Kluge settled in Paris in 1950, and thereafter, found representation in a French gallery on Rue Saint-Honore. In 1964, he became a citizen of France.

Kluge was married three times and had one child, Michel. His first wife and child's mother was Tania de Liphart. Kluge's second wife was Mary Starr (née Malcolm), the former wife of AIG Founder Neil Starr. Kluge died on 9 January 2003 in France.

== Early life ==
In the winter of 1919–1920, the family traveled via train to Harbin, Manchuria. Living in Manchuria, Kluge first discovered an interest in art while learning Chinese. Kluge enjoyed the beauty of drawing the characters of Mandarin using proper technique for holding the brush.

Eventually, with the situation in Manchuria changing, the family moved to Beijing. At school in Beijing, Kluge was first introduced to formal art study, studying under the direction of the Russian artist Podgursky Chernomyrdin. Although he demonstrated talent as an artist, he would pursue architecture in France.

In Paris, Kluge earned admission into the École des Beaux Arts to study architecture and in 1937 he earned his diploma. His intention had been to return to Beijing, but he was stymied by his desire to paint the river banks, bridges, and streets of Paris he had come to love. He chose to spend six months painting Paris after graduating, after which he returned east to Shanghai, not Beijing.

== Artistic career ==
In Shanghai, world events helped force Kluge to paint. As an aspiring architect, he took a job in the office that processed building permits for the Shanghai French Concession. With the outbreak of the war, building nearly ceased as raw materials were being confiscated by the Japanese for their military. Kluge filled his time with painting.
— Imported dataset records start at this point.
-- ==== Sys2Proof/Machine/ExecLinks.lean ====
section
/-!
DEFINITION. The commands of the links and of the switch core (chapters 02 and 12).
-/

namespace Sys2Proof.Machine

open Sys2Proof

/-- A command on a physical port that exists, while the core die runs. -/
def onFp (fp : Nat) (f : Part → Part) (s : Part) : Part :=
  if fp < 128 && s.cur.power = .coreOn && !s.cur.fastPending then f s else s

/-- LINK_ENABLE (R47). -/
def execLinkEnable (fp : Nat) (s : State) : Host.Outcome State Fault Refusal :=
  onPart (fun s => onFp fp (fun s => onEdge (tget s.links.enable fp false) true id (linkEnable fp) s) s) s

/-- LINK_DISABLE (R47). -/
def execLinkDisable (fp : Nat) (s : State) : Host.Outcome State Fault Refusal :=
  onPart (fun s => onFp fp (fun s => onEdge (tget s.links.enable fp false) false (linkDisable fp) id s) s) s

/-- LINK_RETRAIN (R78). -/
def execLinkRetrain (port : Nat) (s : State) : Host.Outcome State Fault Refusal :=
  onPart (fun s => retrainPort port s) s

/-- PMD_TRAINED (R47). -/
def execPmdTrained (port : Nat) (s : State) : Host.Outcome State Fault Refusal :=
  onPart (fun s => linkMoves port .train .lock s) s

/-- TRAIN_TIMEOUT (R47). -/
def execTrainTimeout (port : Nat) (s : State) : Host.Outcome State Fault Refusal :=
  onPart (fun s => trainTimeout port s) s

/-- TRAIN_RETRY (R47). -/
def execTrainRetry (port : Nat) (s : State) : Host.Outcome State Fault Refusal :=
  onPart (fun s => trainRetry port s) s

/-- PCS_LOCKED (R47). -/
def execPcsLocked (port : Nat) (s : State) : Host.Outcome State Fault Refusal :=
  onPart (fun s => linkMoves port .lock .align s) s

/-- LOCK_TIMEOUT (R47). -/
def execLockTimeout (port : Nat) (s : State) : Host.Outcome State Fault Refusal :=
  onPart (fun s => linkMoves port .lock .train s) s

/-- XENUS_START_SET (R43). -/
def execXenusStartSet (port : Nat) (s : State) : Host.Outcome State Fault Refusal :=
  onPart (fun s => startSet port s) s

/-- ALIGN_TIMEOUT (R47). -/
def execAlignTimeout (port : Nat) (s : State) : Host.Outcome State Fault Refusal :=
  onPart (fun s => linkMoves port .align .train s) s

/-- INIT_FLIT (R48). -/
def execInitFlit (port : Nat) (flit : List Byte) (s : State) : Host.Outcome State Fault Refusal :=
  onPart (fun s => takeInit port flit s) s

/-- PARAM_TIMEOUT (R47). -/
def execParamTimeout (port : Nat) (s : State) : Host.Outcome State Fault Refusal :=
  onPart (fun s => paramTimeout port s) s

/-- DATA_FLIT (R50). -/
def execDataFlit (port : Nat) (flit : List Byte) (s : State) : Host.Outcome State Fault Refusal :=
  onPart (fun s => takeData port flit s) s

/-- NULL_FLIT (R46). -/
def execNullFlit (port : Nat) (flit : List Byte) (s : State) : Host.Outcome State Fault Refusal :=
  onPart (fun s => takeNull port flit s) s

/-- ACK_DUE (R50). -/
def execAckDue (port : Nat) (s : State) : Host.Outcome State Fault Refusal :=
  onPart (fun s => ackDue port s) s

/-- ACK_TIMEOUT (R51). -/
def execAckTimeout (port : Nat) (s : State) : Host.Outcome State Fault Refusal :=
  onPart (fun s => ackTimeout port s) s

/-- RETRAIN_TIMEOUT (R51). -/
def execRetrainTimeout (port : Nat) (s : State) : Host.Outcome State Fault Refusal :=
  onPart (fun s => retrainTimeout port s) s

/-- LOCK_LOST (R51). -/
def execLockLost (port : Nat) (s : State) : Host.Outcome State Fault Refusal :=
  onPart (fun s => lockLost port s) s

/-- STALL_TIMER_EXPIRY (R373). -/
def execStallTimerExpiry (port : Nat) (vc : Nat) (s : State) : Host.Outcome State Fault Refusal :=
  onPart (fun s => stallExpires port vc s) s

/-- BUFFER_ADMISSION (R357). -/
def execBufferAdmission (port : Nat) (vc : Nat) (s : State) : Host.Outcome State Fault Refusal :=
  onPart (fun s => admitWaiting port vc s) s

/-- POLICER_RECOLOUR (R368). -/
def execPolicerRecolour (port : Nat) (vc : Nat) (s : State) : Host.Outcome State Fault Refusal :=
  onPart (fun s => recolour port vc s) s

/-- SHAPER_CONFIG_WRITE (R364). -/
def execShaperConfigWrite (view : Nat) (shaper : Nat) (value : Word64) (s : State) : Host.Outcome State Fault Refusal :=
  onPart (fun s => atView view (forOne 512 shaper (regWrite (.shaper (2 * shaper)) view value.toNat)) s) s

/-- POLICER_CONFIG_WRITE (R367). -/
def execPolicerConfigWrite (view : Nat) (policer : Nat) (word : Nat) (value : Word64) (s : State) : Host.Outcome State Fault Refusal :=
  onPart (fun s => atView view (forOne 1024 policer (forOne 2 word (regWrite (.policer (4 * policer + word)) view value.toNat))) s) s

/-- CELL_TIME (R354). -/
def execCellTime (s : State) : Host.Outcome State Fault Refusal :=
  onPart (fun s => cellTime s) s

/-- MESSAGE_START (R361). -/
def execMessageStart (port : Nat) (s : State) : Host.Outcome State Fault Refusal :=
  onPart (fun s => messageStart port s) s

end Sys2Proof.Machine
end

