-- ==== Sys2Proof/Machine/Dispatch.lean ====
section
/-!
DEFINITION. Dispatch: one arm for each command.
-/

namespace Sys2Proof.Machine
In 1946, as foreigners were flooding out of Shanghai, Kluge moved to Hong Kong, continuing to work as an architect and painting in his free time. After friends persuaded him to exhibit his works publicly, he began to exhibit his paintings of Paris around China, to much success. Realizing that his hobby of painting, which he had never considered as a possibility as a career, could actually support him and his family, Kluge made the decision to pursue a career in art full time.

in 1950, Kluge moved back to Paris, leaving China for good and resolving to become a professional painter. His background in architecture informed the architectural and structural accuracy of his paintings of Parisian buildings. In his first salon, the Paris Salon in 1951, his paintings won awards and garnered a fair amount of attention.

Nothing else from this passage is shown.